String Cheese go to war over exorbitant service charges

Almost a decade after Pearl Jam stood before Congress and called
for an investigation of Ticketmaster, a new band has taken up the
cause. Jam band String Cheese Incident have sued the
concert-ticketing giant for alleged antitrust violations, hoping to
succeed where Pearl Jam failed in scaling back hefty service
charges.

At issue is whether the Boulder, Colorado, group can sell
tickets directly to its fans or whether it must go through
Ticketmaster, which has exclusive contracts with most major U.S.
venues. Ticketmaster service charges are high — $10.10 for $32.50
tickets to the band’s upcoming Red Rocks shows. String Cheese want
to be able to sell tickets directly and to set more affordable
prices. (Through the band’s SCI Ticketing, service charges are $4
for the $32.50 ticket.)

“There was a massive disconnect from when we would set a ticket
price and what people would see on their tickets,” says Mike Luba,
a partner in SCI Ticketing and co-founder of Madison House Inc.,
String Cheese’s management company. “People are fucking sick of it.
We got sick of it, and that’s why we did this.”

Since early 2002, the band claims, Ticketmaster cut direct
artist-to-fan ticket sales to eight percent, and in some cases to
zero. “SCI Ticketing has been providing a better service at a
cheaper cost to the fans for some time,” bassist Keith Moseley
says. “We’ve come to a point where Ticketmaster is not allowing us
to get tickets available to our shows.

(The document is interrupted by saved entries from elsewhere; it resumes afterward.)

/-- Combining routers: the first combining barge of a group is held for HOLD cycles in a free entry; one that meets it merges with it, MERGED adding
up, MASK uniting and the payloads combined, and the merged barge goes on when COUNT is met, or as it is when its hold expires. -/
def Sys2Proof.Rules.CombiningRouters : Prop :=
  (∀ (id : Nat) (s : State) (q : Packet) (p : Pos), s.packet id = some q → q.id = id → q.place = .router p → q.badHeader = false →
    (s.ut p).mesh.combEn = true → q.type = 5 → hdrCombine q.hdr = true → q.mask ≠ 0 → q.passed = false → marksOrdered (s.ut p).mesh q = false →
    (∀ e : Fin 16, s.mergeWith p q = none → (s.ut p).mesh.comb[e] = none → (∀ f < e, (s.ut p).mesh.comb[f] ≠ none) →
      exec (.packetRoute id) s = .next ((s.modPacket id fun x => { x with place := .combining p }).modMesh p fun m =>
        { m with comb := m.comb.set e (some { packet := id, expires := (s.ut p).cycle + m.hold.toNat }) })) ∧
    (∀ e h, s.mergeWith p q = some (e, h) → hdrMerged h.hdr + hdrMerged q.hdr < 4096 →
      ∃ v z, exec (.packetRoute id) s = .next v ∧ v.packet id = none ∧ v.packet h.id = some z ∧ z.mask = h.mask ||| q.mask ∧
        hdrMerged z.hdr = hdrMerged h.hdr + hdrMerged q.hdr ∧ z.payload = combine (BitVec.ofNat 2 (hdrOp h.hdr)) h.payload q.payload ∧
        (hdrMerged h.hdr + hdrMerged q.hdr < hdrCount h.hdr → z.place = h.place ∧ v.tiles = s.tiles) ∧
        (hdrCount h.hdr ≤ hdrMerged h.hdr + hdrMerged q.hdr → z.place = .router p ∧ z.passed = true ∧ (v.ut p).mesh.comb[e] = none))) ∧
  (∀ (p : Pos) (e : Fin 16) (cc : Nat) (s : State) (c : CombEnt), (s.ut p).mesh.comb[e] = some c → c.expires ≤ cc →
    exec (.combineHoldExpiry p e cc) s = .next ((s.modPacket c.packet fun x => { x with place := .router p, passed := true }).modMesh p fun m =>
      { m with comb := m.comb.set e none }))

/-- One hop of a packet, and combining routers. -/
def Obligations.PacketHops : Prop :=
  Sys2Proof.Rules.PacketHops ∧ Sys2Proof.Rules.CombiningRouters

/-- The sluice, the express lanes, flit replay and the reply timer: 256 cycles without an echo raise the window by STEP up to WMAX; a waiting
request that fits leaves the sluice and is counted; an express frame at its turn is delivered with the routing version in force and the next of its
kind may leave after its allowance, one that finds it spent waits and is counted once; a corrupt flit is replayed, with a slip; a request
unanswered for the timer's time ends its operation with REPLY_TIMEOUT, a stream at the line that is missing. -/
def Obligations.SluiceExpressTimer : Prop :=
  (∀ (p : Pos) (cc : Nat) (s : State), (s.ut p).cycle ≤ cc → (s.ut p).mesh.lastEcho + 256 ≤ cc → (s.ut p).mesh.w.toNat ≤ (s.ut p).mesh.wmax.toNat →
    ∃ v, exec (.sluiceRecovery p cc) s = .next v ∧
      (v.ut p).mesh.w.toNat = min ((s.ut p).mesh.w.toNat + (s.ut p).mesh.stepF.toNat) (s.ut p).mesh.wmax.toNat ∧ (v.ut p).mesh.lastEcho = cc) ∧
  (∀ (p : Pos) (cc id : Nat) (s : State) (q : Packet) (r : List Nat), (s.ut p).cycle ≤ cc → (s.ut p).mesh.vc2Wait = id :: r → s.packet id = some q →
    (s.run p cc).fitsWindow p q.flits = true →
    ∃ v, exec (.sluiceInject p cc) s = .next v ∧ (v.ut p).mesh.vc2Wait = r ∧ v.net = s.net ∧
      (∀ k o, ((s.run p cc).slot p k).op = some o → o.id = q.opId → o.outcome = none →
        ∃ y, (v.slot p k).op = some y ∧ y.vc2 = o.vc2 + q.flits)) ∧
  (∀ (id xc : Nat) (s : State) (q : Packet) (p : Pos) (d : Place), s.packet id = some q → q.id = id → q.place = .source p → s.onExpress q = true →
    s.expressDest p q = some d → id ∉ (s.ut p).mesh.vc2Wait → s.overtakes p q = false →
    ((q.isRequest = false ∨ (if q.towpath then (s.ut p).mesh.towFree else (s.ut p).mesh.bargeFree) ≤ xc) →
      ∃ v z, exec (.expressLaunch id xc) s = .next v ∧ v.packet id = some z ∧ z.place = d ∧ z.payload = q.payload ∧ z.epoch = (s.ut p).mesh.epoch ∧
        (q.isRequest = true → q.towpath = true → (v.ut p).mesh.towFree = xc + 8) ∧
        (q.isRequest = true → q.towpath = false → (v.ut p).mesh.bargeFree = xc + 16)) ∧
    (q.isRequest = true → xc < (if q.towpath then (s.ut p).mesh.towFree else (s.ut p).mesh.bargeFree) →
      (q.expHeld = true → exec (.expressLaunch id xc) s = .next s) ∧
      (q.expHeld = false → exec (.expressLaunch id xc) s =
        .next ((s.modPacket id fun q => { q with expHeld := true }).modMesh p fun m => { m with expWait := m.expWait + 1 })))) ∧
  (∀ (p q : Pos) (d : Dir) (l : Fin 48) (t : Nat) (s : State), neighbour p d = some q → s.utWorks p = true →
    ∃ v, exec (.flitReplay p ⟨d, l, t⟩) s = .next v ∧ (v.ut p).xing[dirNum d].slipped = true ∧ v.net = s.net ∧ v.now = max s.now t ∧
      (v.ut q).mesh.replays.head? = some (dirNum (opposite d), l.val, max s.now t)) ∧
  (∀ (p : Pos) (id t : Nat) (s : State),
    let due (since : Nat) : Prop := since + (s.ut p).mesh.tmrUs.toNat * 1000 ≤ t
    (∀ k o, s.slotOfOp p id = some k → (s.slot p k).op = some o → o.kind ≠ .stream → s.underWay p o = true → 0 < o.left → due o.tInj →
      ∃ v y, exec (.replyTimeout p id t) s = .next v ∧ (v.slot p k).op = some y ∧
        y.outcome = some (if o.worst = .done then .replyTimeout else o.worst) ∧ (v.ut p).mesh.timeouts = (s.ut p).mesh.timeouts + 1 ∧
        v.now = max s.now t ∧ (∀ g, o.kind = .send → s.stageOfSlot p k = some g → (v.core p).mov.staging[g] = none)) ∧
    (∀ k o st e, s.slotOfOp p id = some k → (s.slot p k).op = some o → o.kind = .stream →
      ((s.core p).mov.streams.find? fun x => x.op == id) = some st → st.stop = none →
      (st.outst.find? fun e => decide (e.2 + (s.ut p).mesh.tmrUs.toNat * 1000 ≤ t) && !s.lineWaits p id e.1) = some e →
      ∃ v x, exec (.replyTimeout p id t) s = .next v ∧ ((v.core p).mov.streams.find? fun x => x.op == id) = some x ∧
        x.stop = some (e.1, .replyTimeout) ∧ (v.ut p).mesh.timeouts = (s.ut p).mesh.timeouts + 1) ∧
    (∀ l, s.slotOfOp p id = none → ((s.ut p).mesh.loose.find? fun l => l.op == id && decide (l.since + (s.ut p).mesh.tmrUs.toNat * 1000 ≤ t)) = some l →
      exec (.replyTimeout p id t) s = .next ((s.at_ t).looseTimeout p l)))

Our supply of tickets has
essentially dried up to the point where we can barely stay in
business.”

Ticketmaster, a Los Angeles company that sold 95 million tickets
for entertainment events last year, announced plans to countersue.
In a statement, the company dubs the lawsuit “frivolous” and
accuses SCI Ticketing of “trying to step in for a ‘free ride’ on
the many benefits and services Ticketmaster provides.”

In an interview with Rolling Stone, Ticketmaster
chairman Terry Barnes elaborates. “SCI Ticketing puts the venues in
a tough position: ‘Break your contract with Ticketmaster or the
band is not going to do the show,'” he says. “If this is all about
doing it for the good of the fans, why would you put a building in
that position? This really is about the money.”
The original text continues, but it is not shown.